#### TASK DESCRIPTION
Show all lines of the listing that hold the word "sequence".

== SOURCE RECORDS ==

-- ==== Sys2Proof/Machine/Link.lean ====
section
/-! DEFINITION. Training, retraining, alignment markers and the hold on C2H lane 0 (R183 to R185, R201 to R223, R606,
R607). -/

namespace Sys2Proof.Machine

open Sys2Proof

/-- All lanes in use (R220). -/
def Card.lanesInUse (c : Card) : BitVec 4 := laneMask c.link.lanes

/-- The mask and cause a WRITE's transfer ends with when a retrain or an HCLK absence ends it: what it had failed by
before then, else every lane in use and cause 0x05 (R220). Skew beyond 64 slots makes the card retrain (R218), so that its
transfers end with cause 0x05 too; no rule sends R198's cause 0x04 (log entry 75). -/
def Card.writeCut (c : Card) (w : WriteWork) : BitVec 4 × Byte :=
  match w.stage, w.xfer with
  | .data, some x => if x.failed ≠ 0 then (x.failed, x.cause.getD 0x05) else (c.lanesInUse, 0x05)
  | _, _ => (c.lanesInUse, 0x05)

/-- How a command in progress is ended by a retrain, with the Z flag its LANE-CHECK carries: a WRITE from its GO on and a
stream that has sent a segment have a transfer in progress; a READ, VERIFY or stream whose data has not started ends with
mask 0 (R220, R221, R251, R279): R221 names the READ alone, and the others follow it (log entry 107). A LAND-AFTER WRITE whose
landing has ended is not cut: R222 would have it absent from a flight that stands (log entry 34). -/
def Card.cutOf (c : Card) (k : Cmd) : Option (BitVec 4 × Byte × Bool) :=
  match k with
  | .read _ | .verify _ => some (0, 0x05, false)
  | .stream s => some (if s.sent = 0 then 0 else c.lanesInUse, 0x05, s.zeros)
  | .write w =>
    if w.discard then none
    else match w.stage with
      | .waitGo | .landed _ => none
      | _ => some ((c.writeCut w).1, (c.writeCut w).2, false)
  | _ => none

/-- The transfers a retrain ends, by ascending tag. -/
def Card.cuts (c : Card) : List OwedCheck :=
  c.outstanding.filterMap (fun t => match c.cmdOf t with
    | some k => (c.cutOf k).map (fun x => { tag := t, mask := x.1, cause := x.2.1, z := x.2.2 })
    | none => none)

/-- A WRITE leaves nothing of itself in the working view or in its flight's records (R222, R287). -/
def Card.withdraw (c : Card) (w : WriteWork) : Card :=
  let mine (x : Change) : Bool := x.ord == w.ord && w.bays.any (fun b => x.loc.isAt b.key)
  { c with
    views := { c.views with changes := c.views.changes.filter (fun x => !mine x) }.rework false
    flights := { c.flights with
      records := c.flights.records.filter (fun r => !(r.ord == w.ord && r.order == w.order)) } }

/-- The landing a LAND-AFTER WRITE executed lands nothing (R296): it fails, and a LANDING bay already issued is to be
named as voided (R382; log entry 34). -/
def Card.cutLanding (c : Card) (t : Tag) : Card :=
  match c.flights.acts.find? (fun a => a.src == .landAfter t) with
  | some a => c.failLanding { a with src := .sync 0, failed := a.failed || (match a.stage with | .issued _ => true | _ => false) }
  | none => c

/-- What a cut WRITE leaves: its bays land with no flight, nothing of itself in the view, and no landing (R222, R287,
R296). -/
def Card.cutWrite (c : Card) (t : Tag) (k : Option Cmd) : Card :=
  match k with
  | some (.write w) => let c := c.disown w; if w.applied then (c.withdraw w).cutLanding t else c
  | _ => c

/-- End a transfer with LANE-CHECK now (R220). -/
def Card.cutNow (c : Card) (x : OwedCheck) : Card :=
  let k := c.cmdOf x.tag
  (c.finish x.tag stLaneCheck (laneCheckInfo x.mask x.cause.toNat) x.z).cutWrite x.tag k

/-- What an outstanding command is from its cut on: a WRITE's sectors and its order stay known while its LANE-CHECK is owed
(R289, R315). -/
def Cmd.afterCut : Cmd → Cmd
  | .write w => .cut w
  | _ => .timed

/-- End a transfer after an HCLK absence: its LANE-CHECK is owed until the host has retrained the link, and its tag
stays outstanding with nothing left to do (R38, R220). -/
def Card.cutLater (c : Card) (x : OwedCheck) : Card :=
  let k := c.cmdOf x.tag
  let c := ((c.setCmd x.tag ((k.map Cmd.afterCut).getD .timed)).dropWork x.tag).cutWrite x.tag k
  { c with link := { c.link with owed := c.link.owed ++ [x] } }

/-- A retrain begins (R217, R218, R220 to R222; EV-10, BC-81). -/
def Card.beginRetrain (c : Card) (cause : Byte) (lanes : BitVec 4) (request : Bool) : Card :=
  let c := (c.bump 81 1).ev 10 [cause, lanes.setWidth 8]
  let xs := c.cuts
  (xs.foldl Card.cutNow (c.enterTraining request)).stepActs

/-- The card has ended LOADING: the hold ends, the resync pattern on C2H lane 0, then training frames (R136, R215;
EV-11). -/
def Card.firstTraining (c : Card) : Card :=
  let c : Card := { c with link := { c.link with hold := false } }
  ((c.send .resync).ev 11 [0x00]).enterTraining false

/-- Training frames on the H2C lanes are taken: the host still sends them, from the link's going down to its first marker,
HCLK runs and C2H lane 0 is not held low (R203, R207, R216). -/
def Card.trainable (c : Card) : Bool :=
  (match c.link.mode with
    | .training | .accepted _ => true
    | _ => false) && !c.link.hold && c.power.hclk

/-- A request from H2C lane 0 with a sequence other than the last one acted on; `body` says what it does and whether it
is accepted (R203, R607). Before any request has been acted on, every sequence differs (log entry 73). -/
def Card.request (c : Card) (seq : BitVec 4) (body : Card → Card × Bool) : Card :=
  if c.trainable ∧ c.link.reqSeq ≠ some seq then
    let (c, ok) := body c
    { c with link := { c.link with reqSeq := some seq, reqResult := if ok then .accepted else .refused } }
  else c

/-- TRAINING_HOLD: accepted; nothing changes (R607). -/
def execTrainingHold (seq : BitVec 4) (s : State) : Host.Outcome State Fault Refusal :=
  run (fun c => c.request seq (fun c => (c, true))) s

/-- A C2H lane's preset (R202). -/
def Link.preset (l : Link) (lane : BitVec 2) : BitVec 3 :=
  match lane.toNat with
  | 0 => l.preset0
  | 1 => l.preset1
  | 2 => l.preset2
  | _ => l.preset3

/-- Set a C2H lane's preset. -/
def Link.setPreset (l : Link) (lane : BitVec 2) (p : BitVec 3) : Link :=
  match lane.toNat with
  | 0 => { l with preset0 := p }
  | 1 => { l with preset1 := p }
  | 2 => { l with preset2 := p }
  | _ => { l with preset3 := p }

/-- SET_PRESET: refused for a lane at or above the cap (R205, R607). -/
def execSetPreset (seq : BitVec 4) (lane : BitVec 2) (preset : BitVec 3) (s : State) : Host.Outcome State Fault Refusal :=
  run (fun c => c.request seq (fun c =>
    if lane.toNat < c.laneCap then ({ c with link := c.link.setPreset lane preset }, true) else (c, false))) s

/-- The lane count a READY may bring up: 1, 2 or 4, within the cap, every H2C lane below it trained (R206). -/
def Card.readyCount (c : Card) (laneCode : BitVec 3) : Option Nat :=
  match laneCount laneCode with
  | some n => if n ≤ c.laneCap ∧ laneMask n &&& ~~~c.link.trained = 0 then some n else none
  | none => none

/-- A READY with lane count `n` is accepted: training frames, then a marker on lanes 0 to n - 1 (R207, R223; EV-09). -/
def Card.goReady (c : Card) (n : Nat) : Card :=
  let l := c.link
  let c := c.ev 9 ([BitVec.ofNat 8 n] ++ [l.preset0, l.preset1, l.preset2, l.preset3].map (fun p => p.setWidth 8))
  let c : Card := { c with link := { l with mode := .accepted n, lanes := n, retrainReq := false, txMarker := 1 } }
  (c.send (.training c.laneCap false)).send (.marker n 0)

/-- READY (R206, R207). -/
def execReady (seq : BitVec 4) (laneCode : BitVec 3) (s : State) : Host.Outcome State Fault Refusal :=
  run (fun c => c.request seq (fun c => match c.readyCount laneCode with
    | some n => (c.goReady n, true)
    | none => (c, false))) s

/-- RESERVED_TRAINING_REQUEST: refused where the code is reserved; 0x0 to 0x2 are requests of their own (R607). -/
def execReservedTrainingRequest (seq code : BitVec 4) (s : State) : Host.Outcome State Fault Refusal :=
  run (fun c => if code.toNat < 3 then c else c.request seq (fun c => (c, false))) s

/-- A lane reports its receiver margin, at least 1 (R606). -/
def Card.setMargin (c : Card) (lane : BitVec 2) (margin : Byte) : Card :=
  { c with link := { c.link with
      margins := KV.put c.link.margins lane.toNat (if margin = 0 then 1 else margin) } }

/-- LANE_TRAINED: the lane counts as trained and reports its margin (R204, R606). -/
def Card.laneTrained (c : Card) (lane : BitVec 2) (margin : Byte) : Card :=
  if c.trainable then
    let c := c.setMargin lane margin
    { c with link := { c.link with trained := c.link.trained ||| (1#4 <<< lane.toNat) } }
  else c

/-- LANE_TRAINED (R204). -/
def execLaneTrained (lane : BitVec 2) (margin : Byte) (s : State) : Host.Outcome State Fault Refusal :=
  run (fun c => c.laneTrained lane margin) s

/-- The LANE-CHECKs owed since an HCLK absence are sent, and the STOPs of the streams they end are answered; a landing that
waited for them goes on (R38, R220, R277, R379). -/
def Card.payOwed (c : Card) : Card :=
  let xs := c.link.owed
  let c : Card := { c with link := { c.link with owed := [] } }
  (xs.foldl (fun c x => c.finish x.tag stLaneCheck (laneCheckInfo x.mask x.cause.toNat) x.z) c).answerStops.stepActs

/-- FIRST_H2C_MARKER: lane-frames are received from here on; LINK-TRAINING ends (R207, R210). -/
def Card.firstMarker (c : Card) : Card :=
  match c.link.mode with
  | .accepted _ =>
    if c.power.hclk then
      let c : Card := { c with link := { c.link with mode := .up, hostTrains := false } }
      let c := if c.phase = .linkTraining then c.enter .readyUnmounted else c
      c.payOwed
    else c
  | _ => c

/-- FIRST_H2C_MARKER (R210). -/
def execFirstH2cMarker (s : State) : Host.Outcome State Fault Refusal := run Card.firstMarker s

/-- H2C_MARKER_TIMEOUT: back to training frames with retrain requested (R209). The card enters training thereby, so that
it reports no result until it acts on a request (R607; log entry 74). -/
def Card.markerTimeout (c : Card) : Card :=
  match c.link.mode with
  | .accepted _ =>
    if c.power.hclk then
      ({ c with link := { c.link with mode := .training, reqResult := .none, retrainReq := true } }).send
        (.training c.laneCap true)
    else c
  | _ => c

/-- H2C_MARKER_TIMEOUT (R209). -/
def execH2cMarkerTimeout (s : State) : Host.Outcome State Fault Refusal := run Card.markerTimeout s

/-- Training frames sent while C2H lane 0 is held low wait for the hold's end, when the retrain begins (R216). -/
def Card.holdRetrain (c : Card) (cause : Byte) (lanes : BitVec 4) (request : Bool) : Card :=
  { c with link := { c.link with hostTrains := true, retrainReq := c.link.retrainReq || request
                                 holdCause := c.link.holdCause.or (some (cause, lanes)) } }

/-- HOST_RETRAIN: training frames on H2C lane 0 of a trained link; ignored while C2H lane 0 is held low (R216, R217). -/
def Card.hostRetrain (c : Card) : Card :=
  if c.linkUp ∧ c.power.hclk then
    if c.link.hold then c.holdRetrain 0x01 0 false
    else c.beginRetrain 0x01 0 false
  else c

/-- HOST_RETRAIN (R217). -/
def execHostRetrain (s : State) : Host.Outcome State Fault Refusal := run Card.hostRetrain s

/-- The EV-10 code of a cause. -/
def retrainCode (k : RetrainCause) : Byte :=
  match k with
  | .markers => 0x02
  | .codewords => 0x03
  | .skew => 0x04

/-- How far two lanes' markers of one count lie apart, in codeword slots; 0 for markers of different counts (R185). -/
def slotsApart (a b : BitVec 16 × BitVec 32) : Nat :=
  if a.1 = b.1 then min (a.2 - b.2).toNat (b.2 - a.2).toNat else 0

/-- The lanes in use of which `p` holds, as a mask. -/
def Card.lanesWith (c : Card) (p : Nat → Bool) : BitVec 4 :=
  (List.range c.link.lanes).foldl (fun m k => if p k then m ||| (1#4 <<< k) else m) 0

/-- The lanes whose last marker lies more than 64 slots from another lane's of the same count (R185, R218). -/
def Card.skewedLanes (c : Card) : BitVec 4 :=
  c.lanesWith (fun k => match KV.find c.link.rxMarkers k with
    | some a => (List.range c.link.lanes).any (fun j => match KV.find c.link.rxMarkers j with
      | some b => decide (64 < slotsApart a b)
      | none => false)
    | none => false)

/-- The lanes for which a condition of R218 holds: the codewords and the skew as the card has counted them; missing
markers, which only time shows, as the event reports them. -/
def Card.retrainLanes (c : Card) (k : RetrainCause) (lanes : BitVec 4) : BitVec 4 :=
  match k with
  | .markers => lanes &&& c.lanesInUse
  | .codewords => c.lanesWith (fun i => decide (32 ≤ KV.getD c.link.badWords i 0))
  | .skew => c.skewedLanes

/-- CARD_RETRAIN_REQUEST: one of R218's conditions holds (R218, R219). While C2H lane 0 is held low the training frames
wait for the hold's end. -/
def Card.cardRetrain (c : Card) (k : RetrainCause) (lanes : BitVec 4) : Card :=
  let l := c.retrainLanes k lanes
  if c.linkUp ∧ c.power.hclk ∧ l ≠ 0 then
    if c.link.hold then c.holdRetrain (retrainCode k) l true
    else c.beginRetrain (retrainCode k) l true
  else c

/-- CARD_RETRAIN_REQUEST (R218). -/
def execCardRetrainRequest (cause : RetrainCause) (lanes : BitVec 4) (s : State) : Host.Outcome State Fault Refusal :=
  run (fun c => c.cardRetrain cause lanes) s

/-- The card sends lane-frames: from its own marker after READY on (R207). -/
def Card.sendsFrames (c : Card) : Bool :=
  c.power.hclk && (match c.link.mode with
    | .accepted _ | .up => true
    | _ => false)

/-- MARKER_SEND: a marker with the next count on every lane in use; the count wraps (R183, R184). -/
def Card.markerSend (c : Card) : Card :=
  if c.sendsFrames then
    ({ c with link := { c.link with txMarker := c.link.txMarker + 1 } }).send (.marker c.link.lanes c.link.txMarker)
  else c

/-- MARKER_SEND (R183). -/
def execMarkerSend (s : State) : Host.Outcome State Fault Refusal := run Card.markerSend s

/-- MARKER_RECEIVED: the lane's marker count and the slot it arrived in, by which the lanes are deskewed, and its
margin, updated every marker interval; the interval's count of uncorrectable codewords starts anew (R181, R185, R218,
R606). -/
def Card.markerReceived (c : Card) (lane : BitVec 2) (count : BitVec 16) (slot : BitVec 32) (margin : Byte) : Card :=
  if c.laneOpen lane then
    let c := c.setMargin lane margin
    { c with link := { c.link with rxMarkers := KV.put c.link.rxMarkers lane.toNat (count, slot)
                                   badWords := KV.drop c.link.badWords lane.toNat } }
  else c

/-- MARKER_RECEIVED (R185). -/
def execMarkerReceived (lane : BitVec 2) (mark : SeenMarker) (margin : Byte) (s : State) :
    Host.Outcome State Fault Refusal :=
  run (fun c => c.markerReceived lane mark.count mark.slot margin) s

/-- HOLD_BEGIN: C2H lane 0 is held low from a slot boundary on, for an activity that holds it (R136, R211, R212; EV-11). A
link that is training then trains once the hold ends (R216). -/
def Card.holdBegin (c : Card) : Card :=
  if c.link.holdDue ∧ c.holds ∧ !c.link.hold ∧ c.link.mode ≠ .down ∧ c.power.hclk then
    c.startHold (c.link.hostTrains || c.link.mode != .up)
  else c

/-- HOLD_BEGIN (R212). -/
def execHoldBegin (s : State) : Host.Outcome State Fault Refusal := run Card.holdBegin s

end Sys2Proof.Machine
end

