-- ==== Sys2Proof/Machine/Balcony.lean ====
section
/-! DEFINITION. The Balcony's periods, slots and counter records (R568 to R587). -/

namespace Sys2Proof.Machine

open Sys2Proof

/-- The card drives BAL: dock present and HCLK running (R54, R570). -/
def Card.drivesBal (c : Card) : Bool := c.phase != .absent && c.power.dock && c.power.hclk

/-- Dies fenced now (BC-83). -/
def Card.fencedDies (c : Card) : Nat := (c.halls.dies.filter (fun x => x.2.fenced)).length

/-- BC-94 in 64 bits, sign-extended; a free value where 32 signed bits do not hold it (R585, R586). -/
def slipValue (d : Int) : BitVec 64 :=
  if -(2 ^ 31) ≤ d ∧ d < 2 ^ 31 then BitVec.ofInt 64 d else (Config.slipGauge d).signExtend 64

/-- The margin the card reports of H2C lane `k`, 0 when not trained (R606). -/
def Card.marginOf (c : Card) (k : Nat) : Byte :=
  if c.link.trained.getLsbD k then KV.getD c.link.margins k 0 else 0

/-- The value of counter BC-n (R585, R586): counters as counted, gauges as the card's state stands. -/
def Card.counter (c : Card) (n : Nat) : BitVec 64 :=
  let nat := BitVec.ofNat 64
  if 48 ≤ n ∧ n ≤ 55 then nat (c.mapped0 (c.classCount (n - 48)))
  else if 76 ≤ n ∧ n ≤ 79 then (c.marginOf (n - 76)).setWidth 64
  else if n = 83 then nat c.fencedDies
  else if n = 89 then BitVec.ofInt 64 c.maint.hottestAll
  else if n = 90 then BitVec.ofInt 64 c.maint.controller
  else if n = 91 then nat (c.mapped0 c.freeErased)
  else if n = 92 then nat (c.mapped0 c.waitingErase)
  else if n = 93 then nat (c.mapped0 c.media.vest.length)
  else if n = 94 then slipValue c.treads.checkDiff
  else nat (KV.getD c.bal.counts n 0)

/-- Send one record; the sequence counts it modulo 2^16 (R572). -/
def Card.sendRecord (c : Card) (r : BalRec) : Card :=
  ({ c with bal := { c.bal with seq := c.bal.seq + 1 } }).send (.balcony c.bal.seq r)

/-- A load record stands in the queue (R584). -/
def Card.loadQueued (c : Card) : Bool := c.bal.queue.any (fun r => r.type == 0x01)

/-- Every slot of the period has passed (R576). -/
def Card.slotsOver (c : Card) : Bool :=
  match c.bal.slot with
  | some n => decide (Config.periodSlots ≤ n)
  | none => true

/-- BALCONY_PERIOD: a new period, its slot 0 a full-tread record, with cause 0x02 where the stream starts. No other period begins
before the slots of the one under way are over, nor while a load record drains the queue (R576, R577, R582, R584). -/
def Card.balPeriod (c : Card) : Card :=
  if c.drivesBal && (c.bal.startDue || (c.slotsOver && !c.loadQueued)) then
    let r := c.fullTread (if c.bal.startDue then 0x02 else 0x00)
    let c := { c with bal := { c.bal with slot := some 1, startDue := false } }
    c.sendRecord r
  else c

/-- BALCONY_PERIOD (R576, R582). -/
def execBalconyPeriod (s : State) : Host.Outcome State Fault Refusal := run Card.balPeriod s

/-- The next slot of the period. -/
def Card.setSlot (c : Card) (n : Nat) : Card := { c with bal := { c.bal with slot := some n } }

/-- A drop record is stamped in the slot it is sent in; events and loads were built before (R573; log entry 96). -/
def Card.builtNow (c : Card) (r : BalRec) : BalRec := if r.type = 0x02 then { r with stamp := c.stamp } else r

/-- The record at the head of the queue is sent; a load record opens a new period as its slot 0 (R577, R584). -/
def Card.sendHead (c : Card) : Card :=
  match c.bal.queue with
  | [] => c
  | r :: q =>
    let c := ({ c with bal := { c.bal with queue := q } }).sendRecord (c.builtNow r)
    if r.type = 0x01 then c.setSlot 1 else c

/-- BALCONY_SLOT: a counter record, the head of the queue, or nothing (R577, R584, R586). -/
def Card.balSlot (c : Card) : Card :=
  match c.bal.slot with
  | some n =>
    if !c.drivesBal then c
    else if c.loadQueued then c.sendHead
    else if n ≤ 96 then
      (c.sendRecord { type := BitVec.ofNat 8 (0x7F + n), stamp := c.stamp,
                      payload := leBytes 8 (c.counter (n - 1)).toNat }).setSlot (n + 1)
    else if n < Config.periodSlots then (c.setSlot (n + 1)).sendHead
    else c
  | none => c

/-- BALCONY_SLOT (R577). -/
def execBalconySlot (s : State) : Host.Outcome State Fault Refusal := run Card.balSlot s

end Sys2Proof.Machine
end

===

#### RESPONSE TO THIS TASK
/-- A request from H2C lane 0 with a sequence other than the last one acted on; `body` says what it does and whether it
is accepted (R203, R607). Before any request has been acted on, every sequence differs (log entry 73). -/
/-- Send one record; the sequence counts it modulo 2^16 (R572). -/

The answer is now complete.